Celebrating wine (or celebrating with wine!) is a great part of the French “Art de vivre“.
In Bordeaux: the “Ban des vendanges” in Saint-Emilion. The Ban represents the administrative authorization to harvest. It means that the harvests can begin on the date set. Organized by the Jurade de Saint-Emilion in traditional costumes, it is an opportunity to go back in time and to immerse into the tradition of the ancestors in a spirit of conviviality. Perhaps you will be honored as well?
In Burgundy: the legendary “Paulée de Meursault” celebrates the end of the harvests with a dinner where 800 guests are seated at the Château de Meursault. It is the last part of the “three glorious”, these three Burgundian events which aim to end the season with panache and conviviality. The two others being a dinner at the Clos de Vougeot with the Confrérie des Chevaliers des Tastevins, and the famous Hospices de Beaune auctions.

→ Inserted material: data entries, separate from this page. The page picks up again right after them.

-- ==== Sys2Proof/Machine/Order.lean ====
section
/-! DEFINITION. Curve construction's test, the secp256k1 constants and the group order (spec R140 to
R144). -/

namespace Sys2Proof.Machine

/-- `4a^3 + 27b^2` over the integers (spec R142, D12). -/
def discriminant (a b : Int) : Int := 4 * a * a * a + 27 * b * b

/-- `SECP_P` (spec R144). PRESUMED, as the spec itself marks the digits (log 12). -/
def secpP : Word256 := 0xFFFFFFFFFFFFFFFFFFFFFFFFFFFFFFFFFFFFFFFFFFFFFFFFFFFFFFFEFFFFFC2F

/-- `SECP_N` (spec R144). PRESUMED, as the spec itself marks the digits (log 12). -/
def secpN : Word256 := 0xFFFFFFFFFFFFFFFFFFFFFFFFFFFFFFFEBAAEDCE6AF48A03BBFD25E8CD0364141

/-- How many `y` in `[0, ys)` satisfy the curve equation at `x`. -/
def countColumn (c : Curve) (x ys : Nat) : Nat :=
  match ys with
  | 0 => 0
  | y + 1 => countColumn c x y + (onCurve c x y).toNat

/-- How many pairs in `[0, xs) × [0, p)` satisfy the curve equation. -/
def countPairs (c : Curve) (xs : Nat) : Nat :=
  match xs with
  | 0 => 0
  | x + 1 => countPairs c x + countColumn c x c.p

/-- `countOrder()`: the identity and every affine solution in `[0, p)^2`; E_RANGE when the count does
not fit a register (spec R140). -/
def countOrder (c : Curve) : Except FaultCode Nat :=
  if 1 + countPairs c c.p ≥ 2 ^ Config.width then .error .range else .ok (1 + countPairs c c.p)

/-- `order()`: the supplied order if there is one, else the count; nothing is cached (spec R141). -/
def groupOrder (c : Curve) (supplied : Option Nat) : Except FaultCode Nat :=
  match supplied with
  | some n => .ok n
  | none => countOrder c

end Sys2Proof.Machine
end

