-- ==== Sys2Proof/Machine/Core.lean ====
section
/-! DEFINITION. The machine as the host reads it. -/

def Sys2Proof.core : Host.Core := {
  State := Sys2Proof.Machine.State,
  Fault := Sys2Proof.Machine.Fault,
  Refusal := Sys2Proof.Machine.Refusal,
  step := Sys2Proof.Machine.step,
  reset := Sys2Proof.Machine.State.reset }
end

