-- ==== Sys2Proof/Certificates/Slice0/Obligations.lean ====
section
/-! DEFINITION. The statements for the provers, and the vocabulary they are written in (namespace
Sys2Proof.Claims): the spec's own notions, written out independently of the model's functions where
the spec gives a closed form. -/

namespace Sys2Proof.Claims

open Sys2Proof.Machine

/-- The word of spec R91 with these fields, `zero` being 0. -/
def word (opcode : Nat) (rd rs1 rs2 : Fin 16) : Word32 :=
  BitVec.ofNat 32 (opcode * 2 ^ 24 + rd.val * 2 ^ 20 + rs1.val * 2 ^ 16 + rs2.val * 2 ^ 12)

/-- Spec R233: FAULTED with this code and word, everything else as before. -/
def faulted (s : State) (code : BitVec 8) (w : Word32) : State :=
  { s with mode := .faulted, err := code, faultcmd := w, done := false }

/-- The mnemonic of spec R94. -/
def mnemonic (i : Instr) : String :=
  match i with
  | .fack => "FACK"
  | .ptZero _ => "PT.ZERO"
  | .ptSet _ _ _ => "PT.SET"
  | .ptGetx _ _ => "PT.GETX"
  | .ptGety _ _ => "PT.GETY"
  | .ptIsz _ => "PT.ISZ"
  | .ptEq _ _ => "PT.EQ"
  | .crvInit _ => "CRV.INIT"
  | .crvSecp => "CRV.SECP"
  | .crvGetp _ => "CRV.GETP"
  | .ordGet _ => "ORD.GET"
  | .ordSet _ => "ORD.SET"
  | .haspt _ => "HASPT"
  | .pneg _ _ => "PNEG"
  | .padd _ _ _ => "PADD"
  | .pdbl _ _ => "PDBL"
  | .smul _ _ _ => "SMUL"
  | .fmul _ _ _ => "FMUL"
  | .finv _ _ => "FINV"
  | .fsqrt _ _ => "FSQRT"
  | .dlog _ _ _ => "DLOG"

/-- The destination among the field registers, if the command has one (spec R92, R94). -/
def destF (i : Instr) : Option FReg :=
  match i with
  | .ptGetx rd _ => some rd
  | .ptGety rd _ => some rd
  | .crvGetp rd => some rd
  | .ordGet rd => some rd
  | .fmul rd _ _ => some rd
  | .finv rd _ => some rd
  | .fsqrt rd _ => some rd
  | .dlog rd _ _ => some rd
  | .fack => none
  | .ptZero _ => none
  | .ptSet _ _ _ => none
  | .ptIsz _ => none
  | .ptEq _ _ => none
  | .crvInit _ => none
  | .crvSecp => none
  | .ordSet _ => none
  | .haspt _ => none
  | .pneg _ _ => none
  | .padd _ _ _ => none
  | .pdbl _ _ => none
  | .smul _ _ _ => none

/-- The destination among the point registers, if the command has one (spec R92, R94). -/
def destP (i : Instr) : Option PReg :=
  match i with
  | .ptZero rd => some rd
  | .ptSet rd _ _ => some rd
  | .pneg rd _ => some rd
  | .padd rd _ _ => some rd
  | .pdbl rd _ => some rd
  | .smul rd _ _ => some rd
  | .fack => none
  | .ptGetx _ _ => none
  | .ptGety _ _ => none
  | .ptIsz _ => none
  | .ptEq _ _ => none
  | .crvInit _ => none
  | .crvSecp => none
  | .crvGetp _ => none
  | .ordGet _ => none
  | .ordSet _ => none
  | .haspt _ => none
  | .fmul _ _ _ => none
  | .finv _ _ => none
  | .fsqrt _ _ => none
  | .dlog _ _ _ => none

/-- The three commands that write `T` (spec R28). -/
def isPredicate (i : Instr) : Bool :=
  match i with
  | .ptIsz _ => true
  | .ptEq _ _ => true
  | .haspt _ => true
  | _ => false

/-- The two commands that write `CA`, `CB`, `CP`, `CVALID` (spec R30). -/
def isConstruction (i : Instr) : Bool :=
  match i with
  | .crvInit _ => true
  | .crvSecp => true
  | _ => false

/-- The three commands that write `CN`, `OVALID` (spec R31). -/
def writesOrder (i : Instr) : Bool :=
  match i with
  | .ordSet _ => true
  | _ => isConstruction i

/-- The command that uses the baby-step table (spec R38). -/
def isDlog (i : Instr) : Bool :=
  match i with
  | .dlog _ _ _ => true
  | _ => false

/-- The commands that read the curve (spec R231, the list of R230's row E_NO_CURVE). -/
def needsCurve (i : Instr) : Bool :=
  match i with
  | .crvGetp _ => true
  | .ordGet _ => true
  | .ordSet _ => true
  | .haspt _ => true
  | .pneg _ _ => true
  | .padd _ _ _ => true
  | .pdbl _ _ => true
  | .smul _ _ _ => true
  | .fmul _ _ _ => true
  | .finv _ _ => true
  | .fsqrt _ _ => true
  | .dlog _ _ _ => true
  | _ => false

/-- The table of spec R243, beside its column E_NO_CURVE: which command can raise which fault once
decoded. -/
def ownFaults (i : Instr) : List FaultCode :=
  match i with
  | .crvInit _ => [.curveParams]
  | .ordGet _ => [.range]
  | .padd _ _ _ => [.notInvertible]
  | .pdbl _ _ => [.notInvertible]
  | .finv _ _ => [.notInvertible]
  | .smul _ _ _ => [.invalidInput, .notInvertible]
  | .fsqrt _ _ => [.unsupportedModulus]
  | .dlog _ _ _ => [.invalidInput, .notInvertible, .searchExhausted, .range]
  | _ => []

/-- The byte address of a mapped word, the table of spec R61. -/
def address (l : Loc) : Nat :=
  match l with
  | .cmd => 0x000
  | .status => 0x004
  | .err => 0x008
  | .faultcmd => 0x00C
  | .arga => 0x010
  | .argb => 0x014
  | .ca => 0x018
  | .cb => 0x01C
  | .memlim => 0x020
  | .cp k => 0x040 + 4 * k.val
  | .cn k => 0x060 + 4 * k.val
  | .f i k => 0x200 + 32 * i.val + 4 * k.val
  | .px i k => 0x400 + 64 * i.val + 4 * k.val
  | .py i k => 0x420 + 64 * i.val + 4 * k.val

/-- The words the map of spec R61 lists as read/write. -/
def readWrite (l : Loc) : Prop :=
  l = .arga ∨ l = .argb ∨ (∃ i k, l = .f i k) ∨ (∃ i k, l = .px i k) ∨ (∃ i k, l = .py i k)
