-- ==== Sys2Proof/Laws/Operands.lean ====
section
/-! SUPPORT. Register reads after register writes, and the words of a wide register. -/

namespace Sys2Proof.Machine

@[simp] theorem State.readF_writeF_same (s : State) (i : FReg) (v : Word256) :
    (s.writeF i v).readF i = v := by
  simp [State.readF]

theorem State.readF_writeF_ne (s : State) {i j : FReg} (v : Word256) (h : i ≠ j) :
    (s.writeF i v).readF j = s.readF j := by
  simp only [State.readF, State.writeF_fregs, Fin.getElem_fin]
  exact Vector.getElem_set_ne _ _ (fun e => h (Fin.ext e))

@[simp] theorem State.readP_writeP_same (s : State) (i : PReg) (Q : Point) :
    (s.writeP i Q).readP i = Q := by
  simp [State.readP]

theorem State.readP_writeP_ne (s : State) {i j : PReg} (Q : Point) (h : i ≠ j) :
    (s.writeP i Q).readP j = s.readP j := by
  simp only [State.readP, State.writeP_pregs, Fin.getElem_fin]
  exact Vector.getElem_set_ne _ _ (fun e => h (Fin.ext e))

@[simp] theorem State.readP_writeF (s : State) (i : FReg) (v : Word256) (j : PReg) :
    (s.writeF i v).readP j = s.readP j := rfl

@[simp] theorem State.readF_writeP (s : State) (i : PReg) (Q : Point) (j : FReg) :
    (s.writeP i Q).readF j = s.readF j := rfl

/-- A value below `2^W` is the content of the register it is written to (spec R11, R166). -/
theorem toReg_toNat_of_lt {v : Nat} (h : v < 2 ^ 256) : (toReg v).toNat = v := by
  simp only [toReg, BitVec.toNat_ofNat, Nat.mod_eq_of_lt h]

/-- `sext_32` is the two's complement reading of a word (spec R11). -/
theorem sext32_eq_toInt (v : Word32) : sext32 v = v.toInt := by
  simp only [sext32, BitVec.toInt_eq_toNat_cond]
  have := v.isLt
  split <;> split <;> omega

/-- The word just written is read back (spec R63, R69). -/
theorem wordAt_setWordAt_same (v : Word256) (k : Fin 8) (d : Word32) :
    wordAt (setWordAt v k d) k = d := by
  ext i hi
  simp only [wordAt, setWordAt, BitVec.getElem_extractLsb', BitVec.getLsbD_or, BitVec.getLsbD_and,
    BitVec.getLsbD_not, BitVec.getLsbD_shiftLeft, BitVec.getLsbD_setWidth]
  have hk := k.isLt
  have h1 : 32 * k.val + i < 256 := by omega
  have h2 : 32 * k.val + i - 32 * k.val = i := by omega
  have h3 : ¬ (32 * k.val + i < 32 * k.val) := by omega
  have h4 : (0xFFFFFFFF#256).getLsbD i = true := by
    have : ∀ i : Fin 32, (0xFFFFFFFF#256).getLsbD i = true := by decide
    exact this ⟨i, hi⟩
  have h5 : i < 256 := by omega
  simp [h1, h2, h3, h4, h5, ← BitVec.getLsbD_eq_getElem]

/-- The other words of the register are unchanged (spec R63, R69). -/
theorem wordAt_setWordAt_ne (v : Word256) {k k' : Fin 8} (d : Word32) (h : k ≠ k') :
    wordAt (setWordAt v k d) k' = wordAt v k' := by
  have hne : k.val ≠ k'.val := fun e => h (Fin.ext e)
  ext i hi
  simp only [wordAt, setWordAt, BitVec.getElem_extractLsb', BitVec.getLsbD_or, BitVec.getLsbD_and,
    BitVec.getLsbD_not, BitVec.getLsbD_shiftLeft, BitVec.getLsbD_setWidth]
  have hk := k.isLt
  have hk' := k'.isLt
  have h1 : 32 * k'.val + i < 256 := by omega
  by_cases hlt : 32 * k'.val + i < 32 * k.val
  · simp [h1, hlt]
  · have hge : 32 ≤ 32 * k'.val + i - 32 * k.val := by omega
    have h4 : (0xFFFFFFFF#256).getLsbD (32 * k'.val + i - 32 * k.val) = false := by
      have hm : ∀ j, 32 ≤ j → (0xFFFFFFFF#256).getLsbD j = false := by
        intro j hj
        rw [show (0xFFFFFFFF#256) = BitVec.setWidth 256 (BitVec.allOnes 32) by decide,
          BitVec.getLsbD_setWidth, BitVec.getLsbD_of_ge _ _ hj, Bool.and_false]
      exact hm _ hge
    simp [h1, hlt, h4, BitVec.getLsbD_of_ge d _ hge]

end Sys2Proof.Machine
end

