/-- Fermat's inverse is the field's (spec R161). -/
theorem intCast_fermatPower {z : Int} (hz : (z : ZMod c.p) ≠ 0) :
    ((z ^ (c.p - 2) % c.p : Int) : ZMod c.p) = (z : ZMod c.p)⁻¹ := by
  have htwo := (Fact.out : c.p.Prime).two_le
  rw [ZMod.intCast_mod, Int.cast_pow]
  refine eq_inv_of_mul_eq_one_left ?_
  rw [← pow_succ, show c.p - 2 + 1 = c.p - 1 by omega, ZMod.pow_card_sub_one_eq_one hz]

/-- A tangent is vertical where the point is its own negative (spec R183). -/
theorem eq_negY_iff (x y : ZMod c.p) : y = (fieldCurve c).negY x y ↔ 2 * y = 0 := by
  rw [fieldCurve_negY, eq_neg_iff_add_eq_zero, two_mul]

/-- The points of `y = 0` are those that are their own negative (spec R190). -/
theorem stored_y_eq_zero_iff (hc : Supported c) (P : (fieldCurve c).Point) :
    (stored P).y = 0 ↔ P = -P := by
  cases P with
  | zero => exact iff_of_true rfl Point.neg_zero.symm
  | some x y h =>
    have hy : (stored (.some x y h)).y = 0 ↔ y = 0 := by
      rw [← toReg_val_inj hc, ZMod.val_zero]
      rfl
    rw [hy, Point.neg_some, Point.some.injEq, eq_negY_iff, mul_eq_zero,
      or_iff_right (two_ne_zero_of_supported hc), and_iff_right rfl]

theorem tangentSlope_eq (hc : Supported c) {x y : ZMod c.p} (hy : 2 * y ≠ 0) :
    (tangentSlope c (mkPoint x.val y.val) : ZMod c.p) = (fieldCurve c).slope x x y y := by
  have hdouble : ((2 * (y.val : Int) : Int) : ZMod c.p) = 2 * y := by
    rw [Int.cast_mul, intCast_val, Int.cast_ofNat]
  rw [tangentSlope, intX_mkPoint_val hc, intY_mkPoint_val hc, ZMod.intCast_mod, Int.cast_mul,
    intCast_fermatPower (hdouble ▸ hy), hdouble, slope_of_Y_ne rfl (mt (eq_negY_iff x y).mp hy),
    fieldCurve_negY, div_eq_mul_inv, sub_neg_eq_add, ← two_mul]
  congr 1
  simp only [fieldCurve, Int.cast_add, Int.cast_mul, intCast_val, Int.cast_ofNat]
  ring

theorem chordSlope_eq (hc : Supported c) {x₁ x₂ : ZMod c.p} (y₁ y₂ : ZMod c.p) (hx : x₁ ≠ x₂) :
    (chordSlope c (mkPoint x₁.val y₁.val) (mkPoint x₂.val y₂.val) : ZMod c.p) =
      (fieldCurve c).slope x₁ x₂ y₁ y₂ := by
  have hdiff : ∀ z₁ z₂ : ZMod c.p, ((z₁.val - z₂.val : Int) : ZMod c.p) = z₁ - z₂ := fun z₁ z₂ => by
    rw [Int.cast_sub, intCast_val, intCast_val]
  rw [chordSlope, intX_mkPoint_val hc, intX_mkPoint_val hc, intY_mkPoint_val hc,
    intY_mkPoint_val hc, ZMod.intCast_mod, Int.cast_mul,
    intCast_fermatPower (hdiff x₁ x₂ ▸ sub_ne_zero.mpr hx), hdiff, hdiff, slope_of_X_ne hx,
    div_eq_mul_inv]

/-- What the tangent formula tests is whether the tangent is vertical. -/
theorem dvd_two_mul_intY_iff (hc : Supported c) (x y : ZMod c.p) :
    (c.p : Int) ∣ 2 * intY (mkPoint x.val y.val) ↔ 2 * y = 0 := by
  rw [intY_mkPoint_val hc, ← ZMod.intCast_zmod_eq_zero_iff_dvd, Int.cast_mul, intCast_val,
    Int.cast_ofNat]

theorem dvd_intX_sub_iff (hc : Supported c) (x₁ y₁ x₂ y₂ : ZMod c.p) :
    (c.p : Int) ∣ intX (mkPoint x₁.val y₁.val) - intX (mkPoint x₂.val y₂.val) ↔ x₁ = x₂ := by
  rw [intX_mkPoint_val hc, intX_mkPoint_val hc, ← ZMod.intCast_zmod_eq_zero_iff_dvd, Int.cast_sub,
    intCast_val, intCast_val, sub_eq_zero]

/-- Doubling is the curve's, but raises on the points of order 2 (spec R190). -/
theorem double_stored (hc : Supported c) (P : (fieldCurve c).Point) :
    double c (stored P) =
      if P ≠ 0 ∧ P + P = 0 then .error .notInvertible else .ok (stored (P + P)) := by
  have hp := hc.prime.pos
  cases P with
  | zero => rfl
  | some x y h =>
    have hne := stored_some_ne_identity hc h
    by_cases hy : 2 * y = 0
    · have hsum := Point.add_self_of_Y_eq (h₁ := h) ((eq_negY_iff x y).mpr hy)
      rw [if_pos ⟨Point.some_ne_zero h, hsum⟩]
      exact double_of_dvd hp hne ((dvd_two_mul_intY_iff hc x y).mpr hy)
    · have hsum := Point.add_self_of_Y_ne (h₁ := h) (mt (eq_negY_iff x y).mp hy)
      rw [if_neg (fun h0 => Point.some_ne_zero _ (hsum.symm.trans h0.2)), hsum,
        double_of_not_dvd hp hne (mt (dvd_two_mul_intY_iff hc x y).mp hy), stored_some, stored_some,
        thirdPoint_eq, tangentSlope_eq hc hy, intX_mkPoint_val hc, intY_mkPoint_val hc, intCast_val,
        intCast_val]

theorem double_eq_add_self (c : Curve) (Q : Point) : double c Q = add c Q Q := by
  by_cases h : Q = identityPoint
  · rw [h]
    rfl
  · exact (add_self c ((isZero_eq_false_iff Q).mpr h)).symm

/-- Addition is the curve's, but raises where it doubles a point of order 2 (spec R190). -/
theorem add_stored (hc : Supported c) (P₁ P₂ : (fieldCurve c).Point) :
    add c (stored P₁) (stored P₂) =
      if P₁ = P₂ ∧ P₁ ≠ 0 ∧ P₁ + P₁ = 0 then .error .notInvertible
      else .ok (stored (P₁ + P₂)) := by
  by_cases heq : P₁ = P₂
  · subst heq
    simp only [← double_eq_add_self, double_stored hc, true_and]
  rw [if_neg (fun h => heq h.1)]
  match P₁, P₂ with
  | .zero, P₂ =>
    rw [← Point.zero_def, zero_add]
    exact add_identity_left c _
  | P₁, .zero =>
    rw [← Point.zero_def, add_zero]
    exact add_identity_right c _
  | .some x₁ y₁ h₁, .some x₂ y₂ h₂ =>
    have hne₁ := stored_some_ne_identity hc h₁
    have hne₂ := stored_some_ne_identity hc h₂
    by_cases hx : x₁ = x₂
    · subst hx
      have hy : y₁ ≠ y₂ := fun hy => heq (by subst hy; rfl)
      have hneg := (Y_eq_of_X_eq h₁.1 h₂.1 rfl).resolve_left hy
      rw [Point.add_of_Y_eq rfl hneg]
      exact add_of_x_eq c ((isZero_eq_false_iff _).mpr hne₁) ((isZero_eq_false_iff _).mpr hne₂) rfl
        (mt (toReg_val_inj hc).mp hy)
    · rw [Point.add_of_X_ne hx, add_of_not_dvd hc.prime.pos hne₁ hne₂ (mt (toReg_val_inj hc).mp hx)
        (mt (dvd_intX_sub_iff hc x₁ y₁ x₂ y₂).mp hx), stored_some, stored_some, stored_some,
        thirdPoint_eq, chordSlope_eq hc y₁ y₂ hx, intX_mkPoint_val hc, intX_mkPoint_val hc,
        intY_mkPoint_val hc, intCast_val, intCast_val, intCast_val]

theorem stored_add_of_ok (hc : Supported c) {P₁ P₂ : (fieldCurve c).Point} {R : Point}
    (h : add c (stored P₁) (stored P₂) = .ok R) : R = stored (P₁ + P₂) := by
  rw [add_stored hc] at h
  split at h
  · cases h
  · exact (Except.ok.inj h).symm

theorem stored_double_of_ok (hc : Supported c) {P : (fieldCurve c).Point} {R : Point}
    (h : double c (stored P) = .ok R) : R = stored (P + P) :=
  stored_add_of_ok hc ((double_eq_add_self c _).symm.trans h)

/-- A turn of the loop keeps `acc + k·power`, the multiple it ends with. -/
theorem stored_scalarLoop_of_ok (hc : Supported c) {k : Nat} {A P : (fieldCurve c).Point} {R : Point}
    (h : scalarLoop c (binaryDigits k) (stored A) (stored P) = .ok R) : R = stored (A + k • P) := by
  induction k using Nat.strong_induction_on generalizing A P with
  | _ k ih =>
    rcases Nat.eq_zero_or_pos k with rfl | hpos
    · rw [zero_nsmul, add_zero]
      exact (Except.ok.inj h).symm
    have hhalf : k / 2 < k := Nat.div_lt_self hpos one_lt_two
    have hsplit : k • P = (k % 2) • P + (k / 2) • (P + P) := by
      rw [← two_nsmul, ← mul_nsmul, ← add_nsmul, Nat.mod_add_div]
    rcases Nat.mod_two_eq_zero_or_one k with heven | hodd
    · rw [scalarLoop_binaryDigits_of_even c hpos heven] at h
      obtain ⟨P', hdouble, hrest⟩ := (except_bind_eq_ok_iff _ _ _).mp h
      obtain rfl := stored_double_of_ok hc hdouble
      rw [ih _ hhalf hrest, hsplit, heven, zero_nsmul, zero_add]
    · rw [scalarLoop_binaryDigits_of_odd c hodd] at h
      obtain ⟨A', hadd, h⟩ := (except_bind_eq_ok_iff _ _ _).mp h
      obtain ⟨P', hdouble, hrest⟩ := (except_bind_eq_ok_iff _ _ _).mp h
      obtain rfl := stored_add_of_ok hc hadd
      obtain rfl := stored_double_of_ok hc hdouble
      rw [ih _ hhalf hrest, hsplit, hodd, one_nsmul, add_assoc]
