/-- A symbolic tag of a Gambit region (spec 18 R345): the register, whether it is a pair, the input's address and size, the addend. -/
structure Tag where
  reg : Nat
  two : Bool
  addr : Nat
  size : Nat
  k : DWord
  deriving DecidableEq, Repr, Inhabited

/-- A constraint (spec 18 R345): the condition on input + k and an untagged value, which of the two is the first source, the outcome recorded. -/
structure Constr where
  addr : Nat
  size : Nat
  k : DWord
  cc : ICond
  u : DWord
  tagFirst : Bool
  holds : Bool
  deriving DecidableEq, Repr, Inhabited

/-- A store entry of a region (spec 18 R345): constant, or an input plus an addend. -/
structure RStore where
  addr : Nat
  size : Nat
  val : DWord
  sym : Option (Nat × Nat × DWord)
  deriving DecidableEq, Repr, Inhabited

/-- An open Gambit region of a lane (spec 18 R341 to R348). -/
structure Region where
  wg : Nat
  grp : Nat
  lane : Nat
  fallback : DWord
  status : Reg
  stamp : Nat
  eager : Bool
  /-- Lines read, by line number of the virtual address, with the physical line. -/
  lines : List (Nat × Nat)
  /-- Physical lines that an eager region has locked (R348). -/
  locked : List Nat
  tags : List Tag
  constrs : List Constr
  stores : List RStore
  plain : Bool
  /-- Another agent has written a line the region has read (R346). -/
  changed : Bool
  /-- GCOMMIT has been issued. -/
  asked : Bool
  /-- Aborted, with cause and code; delivered at the next wait point on LD (R347). -/
  aborted : Option (Nat × Nat)
  deriving DecidableEq, Repr, Inhabited

/-- A collection command (spec 14 R273 to R284). -/
inductive CollOp where
  | ins
  | rem
  | move
  | open_
  | next
  | close
  | count (which : Nat)
  | freeze
  | thaw
  | nbr (cnt : Nat)
  | mrg (i32 keepz : Bool)
  | init (engine : Nat)
  | release
  deriving DecidableEq, Repr, Inhabited

/-- One lane's part of a collection command: header or descriptor address, or cursor handle; the quad A; the quad D or the lengths. -/
structure CollLane where
  lane : Nat
  hdr : DWord
  a : BitVec 128
  d : BitVec 128
  /-- The engine lane it was handed to: 16 × engine + lane; 256 for none (R266). -/
  route : Nat
  /-- What the ownership or the region table denied at issue (spec 19 R353, R363); a replayed command is checked again. -/
  deny : Option Cause
  again : Bool
  deriving DecidableEq, Repr, Inhabited

/-- A lane's command that has faulted (spec 14 R269). -/
structure CollFault where
  lane : Nat
  cause : Cause
  addr : DWord
  info : Nat
  deriving DecidableEq, Repr, Inhabited
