/-- A move: nothing changes unless it takes effect (spec 13 R259). -/
def Coll.move (c : Coll) (evicts : Bool) (x : Elem) (y : Option Elem) : InsRes :=
  if x.1 < 2 ^ 63 ∧ c.has x then
    match y with
    | none => ⟨c, .range, none, 0⟩
    | some y =>
      let r := (c.remove x).insert evicts y
      if r.st = .inserted then { r with st := .moved } else ⟨c, r.st, none, 0⟩
  else ⟨c, .notfound, none, 0⟩

/-- A cursor's step: the element returned and the new position (spec 13 R260). -/
def cursorStep (es : List Elem) (hi : Nat) (k p j : Nat) : Option (Elem × Nat × Nat × Nat) :=
  let c := es.filter fun e => decide (e.1 ≤ hi) && elemLe (k, p) e
  if j < (c.filter fun e => decide (e = (k, p))).length then some ((k, p), k, p, j + 1)
  else
    match c.filter fun e => decide (e ≠ (k, p)) with
    | [] => none
    | x :: _ => some (x, x.1, x.2, 1)

/-! ## Rule books -/

/-- The cell of a key moved by a stencil entry, none where it leaves the range (spec 13 R264). -/
def moveCell (key : Nat) (s : Word) : Option Nat :=
  let c := fun a => (unspread3 key a : Int) + (s.extractLsb' (8 * a) 8).toInt
  if (List.range 3).all fun a => decide (0 ≤ c a) && decide (c a < 2 ^ 21) then some (cellKey (c 0).toNat (c 1).toNat (c 2).toNat) else none

/-- The triples of a rule book in their order (spec 13 R264). -/
def ruleBook (ins outs : List Elem) (stencil : List Word) : List (Nat × Nat × Nat) :=
  stencil.zipIdx.flatMap fun s =>
    outs.zipIdx.flatMap fun o =>
      match moveCell o.1.1 s.1 with
      | none => []
      | some k => (ins.zipIdx.filter fun i => decide (i.1.1 = k)).map fun i => (i.2, o.2, s.2)

/-! ## Merges -/

/-- The position of the first index that does not rise (spec 14 R283). -/
def notRising : Nat → List Nat → Option Nat
  | _, [] => none
  | _, [_] => none
  | n, a :: b :: rest => if a < b then notRising (n + 1) (b :: rest) else some (n + 1)

/-- The sum of two values (spec 14 R284). -/
def mergeSum (i32 : Bool) (a b : Nat) : Nat := if i32 then (a + b) % 2 ^ 32 else (fp32.add .rne a b).val

/-- A sum that is dropped without KEEPZ: +0, −0, or integer 0 (spec 14 R284). -/
def mergeZero (i32 : Bool) (v : Nat) : Bool := if i32 then decide (v = 0) else decide (v % 2 ^ 31 = 0)

/-- The merge of two runs of index and value (spec 14 R284), with fuel for both lengths. -/
def mergeRuns (i32 keepz : Bool) : Nat → List (Nat × Nat) → List (Nat × Nat) → List (Nat × Nat)
  | 0, as, bs => as ++ bs
  | _ + 1, [], bs => bs
  | _ + 1, a :: as, [] => a :: as
  | n + 1, a :: as, b :: bs =>
    if a.1 < b.1 then a :: mergeRuns i32 keepz n as (b :: bs)
    else if b.1 < a.1 then b :: mergeRuns i32 keepz n (a :: as) bs
    else
      let v := mergeSum i32 a.2 b.2
      if mergeZero i32 v && !keepz then mergeRuns i32 keepz n as bs else (a.1, v) :: mergeRuns i32 keepz n as bs

end Sys2Proof.Machine
end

Beware these events are extremely popular!
In the world
What if you went dancing in the traditional “lagares” in Portugal? These large granite vats that look like basins, were and still are for some people used to tread/crush the grapes, and thus start the fermentation process to produce Porto. Beware however, this activity is very physical!
In the United States, there are many great festivals that bring together the different wineries, such as in the Paso Robles region, during the “Harvest Wine Weekend“, or in the beautiful region of Sonoma, where the “World Championship Grape Stompers” are held, a world championship where the grapes must be crushed as quickly as possible!
To sum up the grape harvests
The harvests represent a key moment in the life of a winery and for the regions that produce wine. It is the occasion to celebrate many festivities that represent for many an opportunity to bond over a common experience. For just as it is necessary to ensure the oxygenation of the wine, it is also necessary to ensure that the mind breathes. Just like wine, we become more open!